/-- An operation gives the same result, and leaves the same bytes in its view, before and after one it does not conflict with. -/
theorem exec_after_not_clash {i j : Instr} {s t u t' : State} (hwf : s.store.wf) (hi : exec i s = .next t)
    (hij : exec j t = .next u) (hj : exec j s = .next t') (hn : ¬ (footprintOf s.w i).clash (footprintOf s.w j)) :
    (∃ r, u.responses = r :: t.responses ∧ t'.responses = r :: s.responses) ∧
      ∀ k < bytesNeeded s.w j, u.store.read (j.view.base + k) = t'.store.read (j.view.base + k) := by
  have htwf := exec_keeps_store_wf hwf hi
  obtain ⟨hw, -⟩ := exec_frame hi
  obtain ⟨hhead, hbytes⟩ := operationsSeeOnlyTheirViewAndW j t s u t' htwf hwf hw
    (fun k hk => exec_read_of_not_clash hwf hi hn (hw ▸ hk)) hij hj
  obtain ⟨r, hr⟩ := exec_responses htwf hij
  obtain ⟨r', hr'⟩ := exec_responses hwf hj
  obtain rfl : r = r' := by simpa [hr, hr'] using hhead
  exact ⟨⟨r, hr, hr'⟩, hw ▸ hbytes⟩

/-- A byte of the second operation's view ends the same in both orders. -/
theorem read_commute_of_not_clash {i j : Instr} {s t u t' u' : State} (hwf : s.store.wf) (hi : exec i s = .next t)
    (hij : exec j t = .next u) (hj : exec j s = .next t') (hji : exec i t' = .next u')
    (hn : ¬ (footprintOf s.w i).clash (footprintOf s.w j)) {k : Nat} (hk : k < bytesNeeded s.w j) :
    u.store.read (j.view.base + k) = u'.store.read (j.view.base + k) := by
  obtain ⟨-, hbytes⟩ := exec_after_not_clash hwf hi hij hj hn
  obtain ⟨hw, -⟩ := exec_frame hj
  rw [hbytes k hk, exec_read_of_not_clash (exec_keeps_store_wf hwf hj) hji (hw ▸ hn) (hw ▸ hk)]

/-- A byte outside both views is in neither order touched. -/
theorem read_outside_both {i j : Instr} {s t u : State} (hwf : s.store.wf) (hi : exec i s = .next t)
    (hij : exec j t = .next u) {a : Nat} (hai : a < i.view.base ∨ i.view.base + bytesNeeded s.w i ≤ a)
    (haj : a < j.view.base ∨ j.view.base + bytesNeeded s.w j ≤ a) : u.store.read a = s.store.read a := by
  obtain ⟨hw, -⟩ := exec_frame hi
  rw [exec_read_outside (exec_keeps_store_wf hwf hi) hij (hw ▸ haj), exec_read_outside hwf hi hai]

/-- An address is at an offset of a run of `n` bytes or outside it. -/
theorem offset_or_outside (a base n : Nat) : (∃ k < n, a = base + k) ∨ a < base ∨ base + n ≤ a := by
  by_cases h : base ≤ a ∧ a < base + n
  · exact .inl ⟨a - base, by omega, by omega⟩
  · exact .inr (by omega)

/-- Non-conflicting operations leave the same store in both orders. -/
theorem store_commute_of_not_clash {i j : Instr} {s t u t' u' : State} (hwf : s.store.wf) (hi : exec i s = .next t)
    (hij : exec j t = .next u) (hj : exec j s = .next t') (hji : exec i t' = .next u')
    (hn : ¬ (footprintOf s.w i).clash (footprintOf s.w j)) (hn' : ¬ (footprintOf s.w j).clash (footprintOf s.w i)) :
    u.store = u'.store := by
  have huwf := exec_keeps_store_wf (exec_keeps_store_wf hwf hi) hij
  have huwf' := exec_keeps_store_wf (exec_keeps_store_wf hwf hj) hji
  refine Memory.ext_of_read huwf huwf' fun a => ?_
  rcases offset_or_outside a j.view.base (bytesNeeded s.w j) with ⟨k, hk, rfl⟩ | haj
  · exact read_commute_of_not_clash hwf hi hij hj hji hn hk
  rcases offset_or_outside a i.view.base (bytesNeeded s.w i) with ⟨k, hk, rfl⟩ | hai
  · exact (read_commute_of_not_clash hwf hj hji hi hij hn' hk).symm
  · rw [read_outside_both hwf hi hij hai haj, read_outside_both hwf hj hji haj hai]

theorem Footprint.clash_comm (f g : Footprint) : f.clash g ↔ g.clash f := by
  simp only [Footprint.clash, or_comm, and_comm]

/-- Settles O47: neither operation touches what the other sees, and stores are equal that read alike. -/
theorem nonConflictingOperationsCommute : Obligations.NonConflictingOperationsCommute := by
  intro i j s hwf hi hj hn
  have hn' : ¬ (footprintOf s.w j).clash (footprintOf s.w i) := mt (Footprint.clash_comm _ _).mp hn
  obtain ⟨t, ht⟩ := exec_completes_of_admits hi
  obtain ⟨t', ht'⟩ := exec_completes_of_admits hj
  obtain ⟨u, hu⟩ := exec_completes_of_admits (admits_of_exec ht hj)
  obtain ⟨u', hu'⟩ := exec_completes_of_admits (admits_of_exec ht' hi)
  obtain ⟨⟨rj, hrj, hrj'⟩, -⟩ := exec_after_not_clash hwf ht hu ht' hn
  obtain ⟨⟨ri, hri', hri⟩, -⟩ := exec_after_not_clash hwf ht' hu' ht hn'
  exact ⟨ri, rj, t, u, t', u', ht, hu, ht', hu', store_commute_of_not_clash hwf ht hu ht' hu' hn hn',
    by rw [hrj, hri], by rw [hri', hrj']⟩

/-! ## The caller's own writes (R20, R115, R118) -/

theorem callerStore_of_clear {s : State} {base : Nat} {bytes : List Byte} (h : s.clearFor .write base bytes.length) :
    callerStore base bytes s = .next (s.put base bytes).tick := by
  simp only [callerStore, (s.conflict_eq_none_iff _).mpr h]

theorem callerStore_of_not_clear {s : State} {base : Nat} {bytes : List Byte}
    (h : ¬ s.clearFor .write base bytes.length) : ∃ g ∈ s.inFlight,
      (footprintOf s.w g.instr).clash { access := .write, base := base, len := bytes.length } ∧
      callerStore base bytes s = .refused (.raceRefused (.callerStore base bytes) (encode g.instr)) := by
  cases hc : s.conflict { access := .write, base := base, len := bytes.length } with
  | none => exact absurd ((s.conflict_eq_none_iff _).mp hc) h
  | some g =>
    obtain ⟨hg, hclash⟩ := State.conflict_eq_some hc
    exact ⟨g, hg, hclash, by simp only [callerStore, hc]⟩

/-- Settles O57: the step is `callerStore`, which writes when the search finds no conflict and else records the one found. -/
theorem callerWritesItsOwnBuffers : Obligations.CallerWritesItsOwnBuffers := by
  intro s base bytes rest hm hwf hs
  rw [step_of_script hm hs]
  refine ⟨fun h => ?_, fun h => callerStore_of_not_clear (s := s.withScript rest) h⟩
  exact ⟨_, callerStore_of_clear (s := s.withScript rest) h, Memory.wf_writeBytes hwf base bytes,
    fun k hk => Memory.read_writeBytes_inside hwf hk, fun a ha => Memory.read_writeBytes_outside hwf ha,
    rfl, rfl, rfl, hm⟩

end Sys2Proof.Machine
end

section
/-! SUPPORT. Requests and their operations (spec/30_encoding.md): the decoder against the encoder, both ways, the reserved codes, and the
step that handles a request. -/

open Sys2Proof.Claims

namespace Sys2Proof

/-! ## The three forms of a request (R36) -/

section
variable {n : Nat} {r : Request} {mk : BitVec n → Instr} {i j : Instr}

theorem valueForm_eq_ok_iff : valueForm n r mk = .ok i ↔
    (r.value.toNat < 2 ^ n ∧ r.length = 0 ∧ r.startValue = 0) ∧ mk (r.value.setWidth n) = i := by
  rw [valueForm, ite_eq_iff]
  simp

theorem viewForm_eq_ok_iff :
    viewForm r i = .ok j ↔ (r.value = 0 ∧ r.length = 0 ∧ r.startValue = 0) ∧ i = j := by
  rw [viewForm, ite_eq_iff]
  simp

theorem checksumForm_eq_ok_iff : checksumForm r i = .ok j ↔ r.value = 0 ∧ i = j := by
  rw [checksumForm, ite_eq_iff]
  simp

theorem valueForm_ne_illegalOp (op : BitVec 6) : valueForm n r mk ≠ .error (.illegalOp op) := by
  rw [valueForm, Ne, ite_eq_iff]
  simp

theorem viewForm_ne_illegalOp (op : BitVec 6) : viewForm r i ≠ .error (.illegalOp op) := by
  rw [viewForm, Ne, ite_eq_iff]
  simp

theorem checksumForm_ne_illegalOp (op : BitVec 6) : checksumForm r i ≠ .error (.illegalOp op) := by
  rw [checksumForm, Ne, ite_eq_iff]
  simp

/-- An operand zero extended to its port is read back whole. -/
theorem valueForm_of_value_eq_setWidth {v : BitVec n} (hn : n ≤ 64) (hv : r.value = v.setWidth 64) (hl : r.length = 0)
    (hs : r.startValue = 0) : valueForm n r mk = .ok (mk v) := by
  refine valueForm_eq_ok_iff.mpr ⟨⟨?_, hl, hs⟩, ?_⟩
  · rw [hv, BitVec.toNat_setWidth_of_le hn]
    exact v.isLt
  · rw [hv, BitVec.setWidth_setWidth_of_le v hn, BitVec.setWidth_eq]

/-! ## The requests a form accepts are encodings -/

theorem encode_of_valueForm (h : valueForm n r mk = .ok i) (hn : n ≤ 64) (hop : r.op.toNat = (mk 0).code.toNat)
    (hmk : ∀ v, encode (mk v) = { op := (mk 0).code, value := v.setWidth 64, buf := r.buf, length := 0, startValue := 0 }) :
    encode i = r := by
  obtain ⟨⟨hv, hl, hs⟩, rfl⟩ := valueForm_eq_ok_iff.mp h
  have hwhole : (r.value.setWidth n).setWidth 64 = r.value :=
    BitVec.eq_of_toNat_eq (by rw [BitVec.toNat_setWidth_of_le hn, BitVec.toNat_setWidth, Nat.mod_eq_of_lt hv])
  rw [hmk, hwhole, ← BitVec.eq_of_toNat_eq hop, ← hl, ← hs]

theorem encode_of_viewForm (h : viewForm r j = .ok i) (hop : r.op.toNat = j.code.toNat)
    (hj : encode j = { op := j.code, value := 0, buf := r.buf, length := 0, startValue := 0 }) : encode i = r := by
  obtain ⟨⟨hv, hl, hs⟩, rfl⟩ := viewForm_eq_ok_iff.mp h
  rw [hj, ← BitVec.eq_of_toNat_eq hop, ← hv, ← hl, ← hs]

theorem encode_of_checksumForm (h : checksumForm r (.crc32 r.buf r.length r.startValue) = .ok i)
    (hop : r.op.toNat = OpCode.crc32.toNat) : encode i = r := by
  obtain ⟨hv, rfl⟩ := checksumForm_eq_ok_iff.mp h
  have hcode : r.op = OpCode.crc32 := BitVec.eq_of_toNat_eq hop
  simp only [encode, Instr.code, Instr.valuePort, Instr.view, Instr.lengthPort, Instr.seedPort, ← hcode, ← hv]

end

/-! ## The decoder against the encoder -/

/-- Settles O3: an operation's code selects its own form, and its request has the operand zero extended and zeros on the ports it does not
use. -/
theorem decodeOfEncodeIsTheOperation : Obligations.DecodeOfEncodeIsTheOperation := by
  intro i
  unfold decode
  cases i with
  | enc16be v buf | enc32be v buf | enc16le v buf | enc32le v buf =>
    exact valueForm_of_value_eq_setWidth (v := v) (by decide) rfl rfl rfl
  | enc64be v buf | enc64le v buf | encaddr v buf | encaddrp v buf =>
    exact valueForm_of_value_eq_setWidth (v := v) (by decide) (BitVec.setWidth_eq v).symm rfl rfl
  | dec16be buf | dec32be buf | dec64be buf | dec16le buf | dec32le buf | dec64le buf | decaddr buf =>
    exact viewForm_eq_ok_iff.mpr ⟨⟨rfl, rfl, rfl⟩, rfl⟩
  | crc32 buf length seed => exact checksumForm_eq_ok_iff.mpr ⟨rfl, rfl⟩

______________________________

*Directions for this task:*
Copy out each line of the records where the string "illegalOp" appears.

*Response to this exercise:*
theorem valueForm_ne_illegalOp (op : BitVec 6) : valueForm n r mk ≠ .error (.illegalOp op) := by
theorem viewForm_ne_illegalOp (op : BitVec 6) : viewForm r i ≠ .error (.illegalOp op) := by
theorem checksumForm_ne_illegalOp (op : BitVec 6) : checksumForm r i ≠ .error (.illegalOp op) := by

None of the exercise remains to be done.